Start of DATA SHOWN

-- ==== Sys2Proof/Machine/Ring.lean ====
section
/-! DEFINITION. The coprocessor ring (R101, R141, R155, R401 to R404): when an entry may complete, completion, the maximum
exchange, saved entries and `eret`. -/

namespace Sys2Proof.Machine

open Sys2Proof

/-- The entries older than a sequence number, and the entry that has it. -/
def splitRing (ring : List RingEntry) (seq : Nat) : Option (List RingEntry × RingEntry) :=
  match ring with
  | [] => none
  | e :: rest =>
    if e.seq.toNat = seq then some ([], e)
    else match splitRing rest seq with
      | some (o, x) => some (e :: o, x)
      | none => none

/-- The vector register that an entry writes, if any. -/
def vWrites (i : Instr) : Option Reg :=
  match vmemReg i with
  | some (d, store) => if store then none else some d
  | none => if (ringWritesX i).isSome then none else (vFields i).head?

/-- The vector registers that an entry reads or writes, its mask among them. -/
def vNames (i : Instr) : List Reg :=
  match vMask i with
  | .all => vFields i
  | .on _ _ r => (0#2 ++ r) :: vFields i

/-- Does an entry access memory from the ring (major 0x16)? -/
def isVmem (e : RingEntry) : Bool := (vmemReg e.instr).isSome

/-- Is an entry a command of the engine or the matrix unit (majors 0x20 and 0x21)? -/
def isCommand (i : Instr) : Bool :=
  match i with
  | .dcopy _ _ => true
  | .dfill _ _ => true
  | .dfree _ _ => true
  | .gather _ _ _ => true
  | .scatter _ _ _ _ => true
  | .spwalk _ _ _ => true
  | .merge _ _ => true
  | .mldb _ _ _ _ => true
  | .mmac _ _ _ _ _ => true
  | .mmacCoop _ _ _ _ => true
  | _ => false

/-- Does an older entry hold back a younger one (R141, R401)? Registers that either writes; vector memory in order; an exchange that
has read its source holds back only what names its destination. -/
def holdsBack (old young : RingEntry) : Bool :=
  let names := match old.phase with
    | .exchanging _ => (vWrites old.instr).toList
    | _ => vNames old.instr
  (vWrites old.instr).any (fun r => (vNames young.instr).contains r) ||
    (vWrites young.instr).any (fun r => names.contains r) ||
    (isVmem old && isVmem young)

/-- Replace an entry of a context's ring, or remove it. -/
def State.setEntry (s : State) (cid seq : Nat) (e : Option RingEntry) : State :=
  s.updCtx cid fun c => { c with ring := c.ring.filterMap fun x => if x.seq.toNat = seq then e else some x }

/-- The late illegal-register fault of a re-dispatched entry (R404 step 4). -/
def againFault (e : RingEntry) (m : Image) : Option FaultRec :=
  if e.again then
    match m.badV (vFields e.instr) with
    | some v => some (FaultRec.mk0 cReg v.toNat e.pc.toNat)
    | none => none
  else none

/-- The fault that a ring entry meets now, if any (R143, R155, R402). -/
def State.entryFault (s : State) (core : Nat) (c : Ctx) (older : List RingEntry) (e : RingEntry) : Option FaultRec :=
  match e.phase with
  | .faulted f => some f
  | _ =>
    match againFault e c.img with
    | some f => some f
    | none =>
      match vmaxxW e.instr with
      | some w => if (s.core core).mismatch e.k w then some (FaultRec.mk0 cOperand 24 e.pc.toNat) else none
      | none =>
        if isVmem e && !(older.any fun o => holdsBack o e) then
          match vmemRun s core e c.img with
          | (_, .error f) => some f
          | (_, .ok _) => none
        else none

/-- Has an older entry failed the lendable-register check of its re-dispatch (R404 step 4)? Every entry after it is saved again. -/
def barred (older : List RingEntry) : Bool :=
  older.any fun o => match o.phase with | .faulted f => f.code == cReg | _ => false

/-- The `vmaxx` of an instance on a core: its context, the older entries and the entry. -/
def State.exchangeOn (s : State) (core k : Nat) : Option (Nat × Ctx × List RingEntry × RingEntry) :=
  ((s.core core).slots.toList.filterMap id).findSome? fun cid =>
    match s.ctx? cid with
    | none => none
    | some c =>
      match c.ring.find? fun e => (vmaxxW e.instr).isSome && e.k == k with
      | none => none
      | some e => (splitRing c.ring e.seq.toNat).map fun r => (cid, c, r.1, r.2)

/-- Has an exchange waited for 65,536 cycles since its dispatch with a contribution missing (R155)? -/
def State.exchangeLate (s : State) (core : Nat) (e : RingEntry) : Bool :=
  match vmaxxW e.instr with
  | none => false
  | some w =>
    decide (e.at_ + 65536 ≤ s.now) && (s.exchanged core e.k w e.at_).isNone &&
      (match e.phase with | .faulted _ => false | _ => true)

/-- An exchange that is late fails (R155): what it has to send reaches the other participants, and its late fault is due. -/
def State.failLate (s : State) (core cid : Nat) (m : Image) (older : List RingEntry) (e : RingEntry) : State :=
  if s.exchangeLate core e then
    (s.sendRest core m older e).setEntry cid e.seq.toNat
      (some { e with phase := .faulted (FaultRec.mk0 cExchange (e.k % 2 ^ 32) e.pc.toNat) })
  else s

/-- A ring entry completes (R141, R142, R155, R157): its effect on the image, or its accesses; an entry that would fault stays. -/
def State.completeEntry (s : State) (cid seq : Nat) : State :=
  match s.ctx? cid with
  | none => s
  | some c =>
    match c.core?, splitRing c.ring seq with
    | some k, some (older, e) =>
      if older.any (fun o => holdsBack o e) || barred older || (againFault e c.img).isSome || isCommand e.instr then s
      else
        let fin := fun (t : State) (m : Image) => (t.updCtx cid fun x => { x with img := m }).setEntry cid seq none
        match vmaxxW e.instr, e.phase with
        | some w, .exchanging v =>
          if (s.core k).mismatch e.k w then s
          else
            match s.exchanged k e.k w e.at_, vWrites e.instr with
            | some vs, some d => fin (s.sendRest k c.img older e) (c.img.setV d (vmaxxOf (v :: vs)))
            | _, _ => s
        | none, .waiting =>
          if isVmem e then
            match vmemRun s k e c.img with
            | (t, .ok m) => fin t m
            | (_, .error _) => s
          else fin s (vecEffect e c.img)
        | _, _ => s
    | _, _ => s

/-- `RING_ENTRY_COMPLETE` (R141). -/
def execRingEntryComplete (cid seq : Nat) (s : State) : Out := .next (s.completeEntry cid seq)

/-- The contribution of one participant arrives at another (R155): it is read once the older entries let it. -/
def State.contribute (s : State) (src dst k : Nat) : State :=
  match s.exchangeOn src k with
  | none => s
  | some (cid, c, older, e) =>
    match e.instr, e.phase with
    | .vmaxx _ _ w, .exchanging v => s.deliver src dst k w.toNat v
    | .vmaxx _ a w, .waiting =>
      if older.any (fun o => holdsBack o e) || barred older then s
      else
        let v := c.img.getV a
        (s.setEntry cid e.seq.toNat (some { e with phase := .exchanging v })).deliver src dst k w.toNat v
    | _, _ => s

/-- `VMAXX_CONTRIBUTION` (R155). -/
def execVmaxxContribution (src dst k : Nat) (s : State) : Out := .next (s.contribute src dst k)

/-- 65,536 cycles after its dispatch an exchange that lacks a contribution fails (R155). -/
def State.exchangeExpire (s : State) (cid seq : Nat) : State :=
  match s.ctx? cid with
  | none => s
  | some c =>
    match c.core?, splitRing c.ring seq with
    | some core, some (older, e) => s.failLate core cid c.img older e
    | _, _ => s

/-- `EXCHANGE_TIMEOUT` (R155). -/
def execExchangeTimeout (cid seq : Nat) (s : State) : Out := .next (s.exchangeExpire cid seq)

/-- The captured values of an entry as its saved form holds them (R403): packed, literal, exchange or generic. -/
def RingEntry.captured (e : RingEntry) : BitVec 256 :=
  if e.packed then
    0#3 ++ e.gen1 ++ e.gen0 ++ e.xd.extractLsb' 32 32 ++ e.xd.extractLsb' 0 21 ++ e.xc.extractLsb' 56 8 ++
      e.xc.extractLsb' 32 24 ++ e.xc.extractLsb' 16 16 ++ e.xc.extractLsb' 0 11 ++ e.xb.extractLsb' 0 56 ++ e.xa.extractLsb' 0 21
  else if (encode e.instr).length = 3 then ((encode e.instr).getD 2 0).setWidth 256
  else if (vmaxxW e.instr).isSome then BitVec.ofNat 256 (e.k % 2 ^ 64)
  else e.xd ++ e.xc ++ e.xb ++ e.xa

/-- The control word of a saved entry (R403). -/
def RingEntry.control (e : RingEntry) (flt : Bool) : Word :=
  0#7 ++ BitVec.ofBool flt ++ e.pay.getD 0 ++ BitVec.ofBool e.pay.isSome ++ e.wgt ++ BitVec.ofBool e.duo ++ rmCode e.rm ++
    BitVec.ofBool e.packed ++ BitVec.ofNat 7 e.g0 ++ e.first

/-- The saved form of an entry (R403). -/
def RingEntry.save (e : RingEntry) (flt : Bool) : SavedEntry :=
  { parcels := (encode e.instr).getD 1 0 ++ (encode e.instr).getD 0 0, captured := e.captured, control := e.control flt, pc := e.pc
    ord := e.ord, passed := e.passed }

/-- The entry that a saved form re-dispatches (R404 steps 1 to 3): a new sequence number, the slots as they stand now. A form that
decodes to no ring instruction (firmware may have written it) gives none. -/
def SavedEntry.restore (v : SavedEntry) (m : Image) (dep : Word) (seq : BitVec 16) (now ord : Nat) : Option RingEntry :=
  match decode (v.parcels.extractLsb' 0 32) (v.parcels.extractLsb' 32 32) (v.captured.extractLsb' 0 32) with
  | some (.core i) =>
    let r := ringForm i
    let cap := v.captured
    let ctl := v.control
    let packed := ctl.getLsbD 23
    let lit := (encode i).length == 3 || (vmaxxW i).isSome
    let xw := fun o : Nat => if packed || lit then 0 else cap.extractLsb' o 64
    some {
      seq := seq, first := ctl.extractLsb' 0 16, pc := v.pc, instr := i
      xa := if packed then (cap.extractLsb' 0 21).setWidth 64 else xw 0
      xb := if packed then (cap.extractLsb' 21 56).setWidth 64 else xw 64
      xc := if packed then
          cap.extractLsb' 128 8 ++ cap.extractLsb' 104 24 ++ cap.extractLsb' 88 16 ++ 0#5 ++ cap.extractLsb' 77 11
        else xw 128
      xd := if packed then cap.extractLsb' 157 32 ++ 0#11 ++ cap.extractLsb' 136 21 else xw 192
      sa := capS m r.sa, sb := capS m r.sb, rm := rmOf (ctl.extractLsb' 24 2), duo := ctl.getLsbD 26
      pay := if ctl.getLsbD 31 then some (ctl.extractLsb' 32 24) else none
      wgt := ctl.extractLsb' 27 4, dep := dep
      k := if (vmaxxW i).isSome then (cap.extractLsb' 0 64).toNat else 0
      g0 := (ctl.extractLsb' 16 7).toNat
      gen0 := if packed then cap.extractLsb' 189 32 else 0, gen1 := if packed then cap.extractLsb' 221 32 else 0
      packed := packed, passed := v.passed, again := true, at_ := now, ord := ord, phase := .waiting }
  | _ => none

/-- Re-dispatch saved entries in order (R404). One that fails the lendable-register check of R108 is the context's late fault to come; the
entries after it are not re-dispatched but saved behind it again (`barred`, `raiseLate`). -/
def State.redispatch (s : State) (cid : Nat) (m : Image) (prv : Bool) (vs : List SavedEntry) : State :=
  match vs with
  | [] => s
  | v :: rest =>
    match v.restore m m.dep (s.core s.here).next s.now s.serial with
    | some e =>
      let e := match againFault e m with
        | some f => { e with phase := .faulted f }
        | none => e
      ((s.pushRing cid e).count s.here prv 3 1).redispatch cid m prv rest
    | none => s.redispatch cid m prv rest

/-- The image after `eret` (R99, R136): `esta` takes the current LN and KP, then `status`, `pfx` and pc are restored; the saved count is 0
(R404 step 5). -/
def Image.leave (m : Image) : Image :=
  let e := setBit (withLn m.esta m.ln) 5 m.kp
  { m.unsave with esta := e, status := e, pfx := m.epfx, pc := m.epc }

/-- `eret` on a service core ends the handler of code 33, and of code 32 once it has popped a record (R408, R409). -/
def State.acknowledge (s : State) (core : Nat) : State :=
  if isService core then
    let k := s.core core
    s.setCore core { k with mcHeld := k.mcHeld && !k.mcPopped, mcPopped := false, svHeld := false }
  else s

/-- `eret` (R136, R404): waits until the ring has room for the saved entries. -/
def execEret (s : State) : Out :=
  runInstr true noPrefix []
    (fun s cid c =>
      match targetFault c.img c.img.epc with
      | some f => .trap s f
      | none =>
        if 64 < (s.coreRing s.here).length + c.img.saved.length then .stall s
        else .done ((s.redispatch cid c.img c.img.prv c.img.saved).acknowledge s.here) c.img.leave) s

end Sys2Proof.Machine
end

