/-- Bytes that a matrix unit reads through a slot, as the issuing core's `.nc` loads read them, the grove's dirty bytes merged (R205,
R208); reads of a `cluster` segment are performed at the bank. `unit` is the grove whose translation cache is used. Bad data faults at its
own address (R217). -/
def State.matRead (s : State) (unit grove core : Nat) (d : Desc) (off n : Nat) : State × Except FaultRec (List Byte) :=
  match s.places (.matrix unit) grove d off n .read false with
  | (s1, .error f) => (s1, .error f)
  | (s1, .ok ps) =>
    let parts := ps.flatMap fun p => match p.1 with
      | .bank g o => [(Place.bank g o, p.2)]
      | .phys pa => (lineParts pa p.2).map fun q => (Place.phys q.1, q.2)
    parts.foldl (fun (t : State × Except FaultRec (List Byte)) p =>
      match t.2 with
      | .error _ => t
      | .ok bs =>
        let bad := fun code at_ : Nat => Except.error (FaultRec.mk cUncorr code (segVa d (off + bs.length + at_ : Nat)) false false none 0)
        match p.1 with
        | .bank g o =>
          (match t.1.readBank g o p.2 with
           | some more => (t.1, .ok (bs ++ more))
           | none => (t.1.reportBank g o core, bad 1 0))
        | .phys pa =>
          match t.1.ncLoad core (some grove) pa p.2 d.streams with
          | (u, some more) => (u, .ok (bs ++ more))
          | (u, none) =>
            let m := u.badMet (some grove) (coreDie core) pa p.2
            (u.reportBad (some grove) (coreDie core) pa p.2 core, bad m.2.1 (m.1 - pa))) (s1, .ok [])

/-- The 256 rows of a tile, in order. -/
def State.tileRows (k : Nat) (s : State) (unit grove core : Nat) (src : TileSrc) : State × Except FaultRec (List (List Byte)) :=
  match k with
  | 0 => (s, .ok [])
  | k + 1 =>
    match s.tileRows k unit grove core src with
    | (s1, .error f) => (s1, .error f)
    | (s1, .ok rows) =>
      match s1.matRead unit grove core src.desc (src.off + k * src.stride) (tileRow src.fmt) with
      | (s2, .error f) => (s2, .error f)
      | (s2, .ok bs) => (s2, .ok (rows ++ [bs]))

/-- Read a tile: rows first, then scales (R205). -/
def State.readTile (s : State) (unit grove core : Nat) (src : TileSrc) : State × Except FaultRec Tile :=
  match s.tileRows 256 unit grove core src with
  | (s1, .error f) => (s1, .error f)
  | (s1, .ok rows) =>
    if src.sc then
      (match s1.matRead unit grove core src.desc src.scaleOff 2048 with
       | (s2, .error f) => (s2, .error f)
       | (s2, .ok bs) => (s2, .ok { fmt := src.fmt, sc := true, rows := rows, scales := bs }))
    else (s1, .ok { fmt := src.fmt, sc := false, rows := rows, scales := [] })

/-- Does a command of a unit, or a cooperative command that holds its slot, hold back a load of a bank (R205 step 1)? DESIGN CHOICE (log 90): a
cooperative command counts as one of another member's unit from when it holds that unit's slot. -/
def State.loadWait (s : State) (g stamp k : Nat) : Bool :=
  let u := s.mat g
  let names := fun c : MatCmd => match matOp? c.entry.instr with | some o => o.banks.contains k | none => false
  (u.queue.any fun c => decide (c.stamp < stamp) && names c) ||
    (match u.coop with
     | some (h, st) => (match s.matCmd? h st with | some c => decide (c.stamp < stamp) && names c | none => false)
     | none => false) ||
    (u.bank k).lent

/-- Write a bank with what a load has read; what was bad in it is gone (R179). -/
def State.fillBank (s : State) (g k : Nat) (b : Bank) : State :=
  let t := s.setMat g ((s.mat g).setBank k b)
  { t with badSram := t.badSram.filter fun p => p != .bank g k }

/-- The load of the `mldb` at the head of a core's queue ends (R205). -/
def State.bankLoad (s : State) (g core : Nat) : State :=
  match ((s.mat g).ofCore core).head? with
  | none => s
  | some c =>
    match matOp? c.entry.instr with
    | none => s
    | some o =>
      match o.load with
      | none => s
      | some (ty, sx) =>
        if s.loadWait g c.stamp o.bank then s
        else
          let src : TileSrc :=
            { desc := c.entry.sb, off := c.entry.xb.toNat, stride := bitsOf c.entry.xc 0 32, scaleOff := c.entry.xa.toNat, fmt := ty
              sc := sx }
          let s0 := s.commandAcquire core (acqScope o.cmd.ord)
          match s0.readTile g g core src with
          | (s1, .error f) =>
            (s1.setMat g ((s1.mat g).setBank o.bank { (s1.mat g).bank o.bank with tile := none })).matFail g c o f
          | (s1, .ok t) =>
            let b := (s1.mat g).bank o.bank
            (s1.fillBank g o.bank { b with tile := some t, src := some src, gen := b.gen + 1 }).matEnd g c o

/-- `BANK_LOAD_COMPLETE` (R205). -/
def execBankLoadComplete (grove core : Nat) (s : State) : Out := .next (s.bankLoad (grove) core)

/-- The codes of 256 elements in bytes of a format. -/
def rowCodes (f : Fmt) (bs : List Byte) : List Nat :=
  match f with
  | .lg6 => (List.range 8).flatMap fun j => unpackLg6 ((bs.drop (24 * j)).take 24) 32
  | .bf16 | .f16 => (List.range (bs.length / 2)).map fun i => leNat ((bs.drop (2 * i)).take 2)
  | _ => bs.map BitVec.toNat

End of DATA SHOWN

ASSIGNED TASK:
The output should be exactly the lines above from the line containing "k with mcHeld" to the line containing "def State.matRead (s", inclusive, with no other lines.

ANSWER TO THIS EXERCISE:
    s.setCore core { k with mcHeld := k.mcHeld && !k.mcPopped, mcPopped := false, svHeld := false }
  else s

/-- `eret` (R136, R404): waits until the ring has room for the saved entries. -/
def execEret (s : State) : Out :=
  runInstr true noPrefix []
    (fun s cid c =>
      match targetFault c.img c.img.epc with
      | some f => .trap s f
      | none =>
        if 64 < (s.coreRing s.here).length + c.img.saved.length then .stall s
        else .done ((s.redispatch cid c.img c.img.prv c.img.saved).acknowledge s.here) c.img.leave) s

end Sys2Proof.Machine
end

/-- Bytes that a matrix unit reads through a slot, as the issuing core's `.nc` loads read them, the grove's dirty bytes merged (R205,
R208); reads of a `cluster` segment are performed at the bank. `unit` is the grove whose translation cache is used. Bad data faults at its
own address (R217). -/
def State.matRead (s : State) (unit grove core : Nat) (d : Desc) (off n : Nat) : State × Except FaultRec (List Byte) :=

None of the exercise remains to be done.